3. By internationalizing the Durand Line issue, India can expose Pakistan’s “bluff” about its alleged strategic depth policy vis-a-vis India. In this way, India can try to convince the global community about alleged foul playing by Pakistan.

4. According to Nair, internationalizing the Durand Line issue will generate internal turmoil with the federation versus Pashtun community and, as a result, Pakistan can be kept busy dealing with instability in KP and FATA.

5. Nair believes supporting Pashtunistan will be “an added bonus” for India as Pakistan will focus completely on handling a further-degenerated internal security situation and, meanwhile, India will be able to make ‘trouble-free’ ingress into CARs via Afghanistan and Iran.


Nair claims Balochistan was “forcibly annexed” by Pakistan Army in 1948 (a faulty claim, as proved here).
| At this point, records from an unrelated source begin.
-- ==== Sys2Proof/Machine/Ops.lean ====
section
/-!
DEFINITION. The named operations over the state: where a thread, core or lathe stands, reads of DEV_TIME, the violation log,
the address map with its world check (08, 15), reads and writes of memory, the issue slot (02 R55), and taking a trap or an
interrupt (02 R97).
-/

namespace Sys2Proof.Machine

/-- What a command answers. -/
abbrev Oc := Host.Outcome State Fault Refusal

/-! ## Where things stand -/

def ckey (l c : Nat) : Nat := l * 68 + c
def tkey (t : Tid) : Nat := (t.lathe.val * 68 + t.core.val) * 8 + t.thread.val

def State.thr (s : State) (t : Tid) : Thread := mget s.threads (tkey t) {}
def State.setThr (s : State) (t : Tid) (x : Thread) : State := { s with threads := mset s.threads (tkey t) x }
def State.modThr (s : State) (t : Tid) (f : Thread → Thread) : State := s.setThr t (f (s.thr t))

/-- With an empty repair map, cores 64 to 67 of a lathe are spares (14 R466); XTVEC is the runtime's. -/
def coreInit (l c : Nat) : Core := { inService := decide (c < 64), xtvec := Config.trapBase (ckey l c) &&& ~~~0xFFF }

def State.core (s : State) (l c : Nat) : Core := mget s.cores (ckey l c) (coreInit l c)
def State.setCore (s : State) (l c : Nat) (x : Core) : State := { s with cores := mset s.cores (ckey l c) x }
def State.modCore (s : State) (l c : Nat) (f : Core → Core) : State := s.setCore l c (f (s.core l c))

/-- With an empty repair map, lathe 17d + 16 is the spare of lathe die d (01 R16). -/
def latheInit (n : Nat) : Lathe := { svc := if n % 17 = 16 then .spare else .inService }

def State.lathe (s : State) (n : Nat) : Lathe := mget s.lathes n (latheInit n)
def State.setLathe (s : State) (n : Nat) (x : Lathe) : State := { s with lathes := mset s.lathes n x }
def State.modLathe (s : State) (n : Nat) (f : Lathe → Lathe) : State := s.setLathe n (f (s.lathe n))

def emit (s : State) (o : Out) : State := { s with out := s.out ++ [o] }

/-- The clock of an island is not held (01 R21). -/
def clockOn (s : State) (i : Island) : Bool := !s.plat.heldClocks.contains i

/-- The next free value's name, and the state past it. -/
def fresh (s : State) : Nat × State := (s.free, { s with free := s.free + 1 })

/-! ## Agents and worlds -/

/-- Agent IDs (09 Table 9-7). -/
def agentId : Agent → BitVec 16
  | .host => 1
  | .sup p => 0x10#16 + BitVec.ofNat 16 p.val
  | .thread t => 0x1000#16 + BitVec.ofNat 16 (tkey t)

/-- The world of an agent is that of its block (15 R484, R485). -/
def agentWorld (s : State) : Agent → World
  | .host => .ns
  | .sup _ => .s
  | .thread t => (s.lathe t.lathe.val).world

def threadId (t : Tid) : BitVec 16 := agentId (.thread t)

/-- The level that traps enter (02 R88). -/
def runtimeLevel (w : World) : Level := if w = .s then .s else .k

def levelCode : Level → Nat
  | .u => 0
  | .k => 1
  | .s => 2

/-! ## DEV_TIME (01 R27 to R31) -/

/-- A read of DEV_TIME by the agent with key `k`: at most 20 ns old, and never lower than a value the agent read before. -/
def readTime (s : State) (k : Nat) : Word × State :=
  let raw : Nat := s.plat.devTime.toNat - Config.timeLag s.free % 21
  let v : Word := BitVec.ofNat 64 (max raw (mget s.plat.lastTime k 0).toNat)
  (v, { s with free := s.free + 1, plat := { s.plat with lastTime := mset s.plat.lastTime k v } })

/-! ## The violation log (15 R490) -/

def worldBit (w : World) : Nat := if w = .s then 1 else 0

def vioBytes (e : VioEntry) : List Byte :=
  leBytes 8 e.time.toNat ++ leBytes 8 e.addr.toNat ++ leBytes 2 e.agent.toNat ++ leBytes 2 e.src.toNat ++
    [e.kind, e.info] ++ List.replicate 10 0

/-- Write one refusal to the log, or count it as dropped when the log is full. -/
def logVio (s : State) (addr : Word) (agent src : BitVec 16) (kind info : Nat) : State :=
  let n := s.sec.vlog.length
  if n < 4096 then
    let e : VioEntry := ⟨s.plat.devTime, addr, agent, src, BitVec.ofNat 8 kind, BitVec.ofNat 8 info⟩
    { s with
      sec := { s.sec with vlog := s.sec.vlog ++ [e] }
      mem := { s.mem with cells := cellWrite s.mem.cells ((ctlGet s rVbase).toNat + 32 * n) (vioBytes e) } }
  else
    let d := wbits (ctlGet s rVstat) 32 32
    ctlSet s rVstat (BitVec.ofNat 64 (min (d + 1) 0xFFFFFFFF) <<< 32)

/-! ## The address map (08 R293 to R304) -/

def gib : Nat := 2 ^ 30
def mib : Nat := 2 ^ 20

/-- What a local address reaches: a byte of memory (by its one local address), control space, the secure-only control
range, nothing, or the window of a lathe that must first wake. -/
inductive Place where
  | ram (a : Nat)
  | ctl (off : Nat)
  | sec (off : Nat)
  | none_
  | asleep (l : Nat)
  deriving DecidableEq, Repr

/-- Enabled channels in increasing number. -/
def mrdChannels (s : State) : List Nat :=
  let m := wbits (ctlGet s rMemMrd) 0 12
  (List.range 12).filter (fun c => m.testBit c)

/-- A channel of a bench die whose chain reference clock is absent is down (01 R43). That an access to it then meets no memory is the
model's choice (DESIGN CHOICE, notes/assumptions/72.md). -/
def mrdUp (s : State) (c : Nat) : Bool := if c < 6 then !s.plat.clockDown0 else !s.plat.clockDown1

/-- The MRDIMM channel that holds offset `o` of the MRDIMM range, if memory is present there (08 R304). -/
def mrdChannel (s : State) (o : Nat) : Option Nat :=
  let r := ctlGet s rMemMrd
  let c? : Option Nat :=
    if wbits r 16 1 = 1 then
      let chs := mrdChannels s
      if o < wbits r 32 16 * gib then chs[(o / 4096) % chs.length]? else none
    else
      let c := o / (256 * gib)
      if c < 12 ∧ (mrdChannels s).contains c ∧ o % (256 * gib) < wbits (ctlGet s (rMrdch c)) 16 16 * gib then some c
      else none
  c?.filter (mrdUp s)

/-- Size of a lathe's LM scratchpad in bytes (08 R297). -/
def lmScratch (s : State) : Nat := (12 - s.mem.lmCache) * mib

def lmBase (n : Nat) : Nat := 0x200000000000 + n * 0x1000000

/-- Offset `o` of lathe n's LM window (08 R296, R297). -/
def lmPlace (s : State) (n o : Nat) : Place :=
  let L := s.lathe n
  if L.svc = .inService ∧ o < lmScratch s then
    if L.power ≠ 0 ∨ L.waking ∨ s.pwr.standby then .asleep n else .ram (lmBase n + o)
  else .none_

/-- The local map (08 Table 8-2) for a requester on lathe `own`, or off the lathes. -/
def place (s : State) (own : Option Nat) (a : Nat) : Place :=
  if a < 0x9000000000 then .ram a
  else if 0x100000000000 ≤ a ∧ a < 0x130000000000 then
    if (mrdChannel s (a - 0x100000000000)).isSome then .ram a else .none_
  else if 0x200000000000 ≤ a ∧ a < 0x200044000000 then
    lmPlace s ((a - 0x200000000000) / 0x1000000) ((a - 0x200000000000) % 0x1000000)
  else if 0x2F0000000000 ≤ a ∧ a < 0x2F0001000000 then
    match own with
    | some l => lmPlace s l (a - 0x2F0000000000)
    | none => .none_
  else if 0x300000000000 ≤ a ∧ a < 0x300004000000 then
    if inBlockSpan (a - 0x300000000000) then .ctl (a - 0x300000000000) else .none_
  else if 0x3F0000000000 ≤ a ∧ a < 0x3F0004000000 then .sec (a - 0x3F0000000000)
  else .none_

/-! ## The region attribute table (08 R305) -/

structure Attr where
  world : World
  policy : Nat
  wa : Bool
  stream : Bool
  spec : Bool
  rcache : Bool
  deriving DecidableEq, Repr

def attrOf (w : Word) : Attr :=
  ⟨if w.getLsbD 4 then .s else .ns, wbits w 5 2, w.getLsbD 7, w.getLsbD 8, w.getLsbD 9, w.getLsbD 10⟩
While touching on the grievances among neglected Baloch and Hazara Shia communities, he recommends that India should support the cause of Baloch separatism through diplomacy and internationalize the issue just like the Pashtunistan cause.

Moving on, Nair says that if India’s diplomatic channels are unable to attract international attention on Pakistan’s alleged proxy wars in its neighboring states, then, in his words, India should “aggressively assist in creating the logistics support, infrastructure and financing for the Baluch cause for independence”. It is clear from his assertion that by ‘India’ here, he is referring discreetly to its military establishment.

Balawaristan – The Northern Areas

Balawaristan is the historic name for Gilgit-Baltistan region which includes the cities of Gilgit, Skardu, Hunza, Ishkoman, Puniyal and Yasin. Echoing the widely-held Indian beliefs, Nair claims Pakistan has been “in occupation” of Balawaristan.

Sharing his awareness of the fault lines prevalent in Gilgit-Baltistan at present, such as political discontent and targeting of minority Shias, Nair says there is growing demands among sections of the Balti community to separate from Pakistan. He cites formation of the Balawaristan National Front as one of such expressions.

Nair suggests India should support the ‘independence of Balawaristan’; this issue too, he asserts, should be internationalized by the Indian establishment. He believes that quoting killing of Shias at the hands of Sunni terrorist groups like Sipah-e-Sahaba Pakistan (SSP) and Lashkar-e-Jhangvi (LeJ) can add weight to India’s arguments before the global arena.


The above-mentioned excerpts and my personal commentaries attached to them are indicative of a new generation of Indian Army officers who are more ‘geostrategic’ in thinking and for whom Pakistan is the ‘source of all evil’. While it is true that on-ground realities offer different perspectives than drawing-room scenario-building, the fact cannot be ignored that the next crop of India’s military high command is Pakistan-centric.

That India perhaps has ‘far better things to look into than Pakistan’, as claimed by a certain lot of Indian analysts, is a superfluous claim, laid bare in the article above.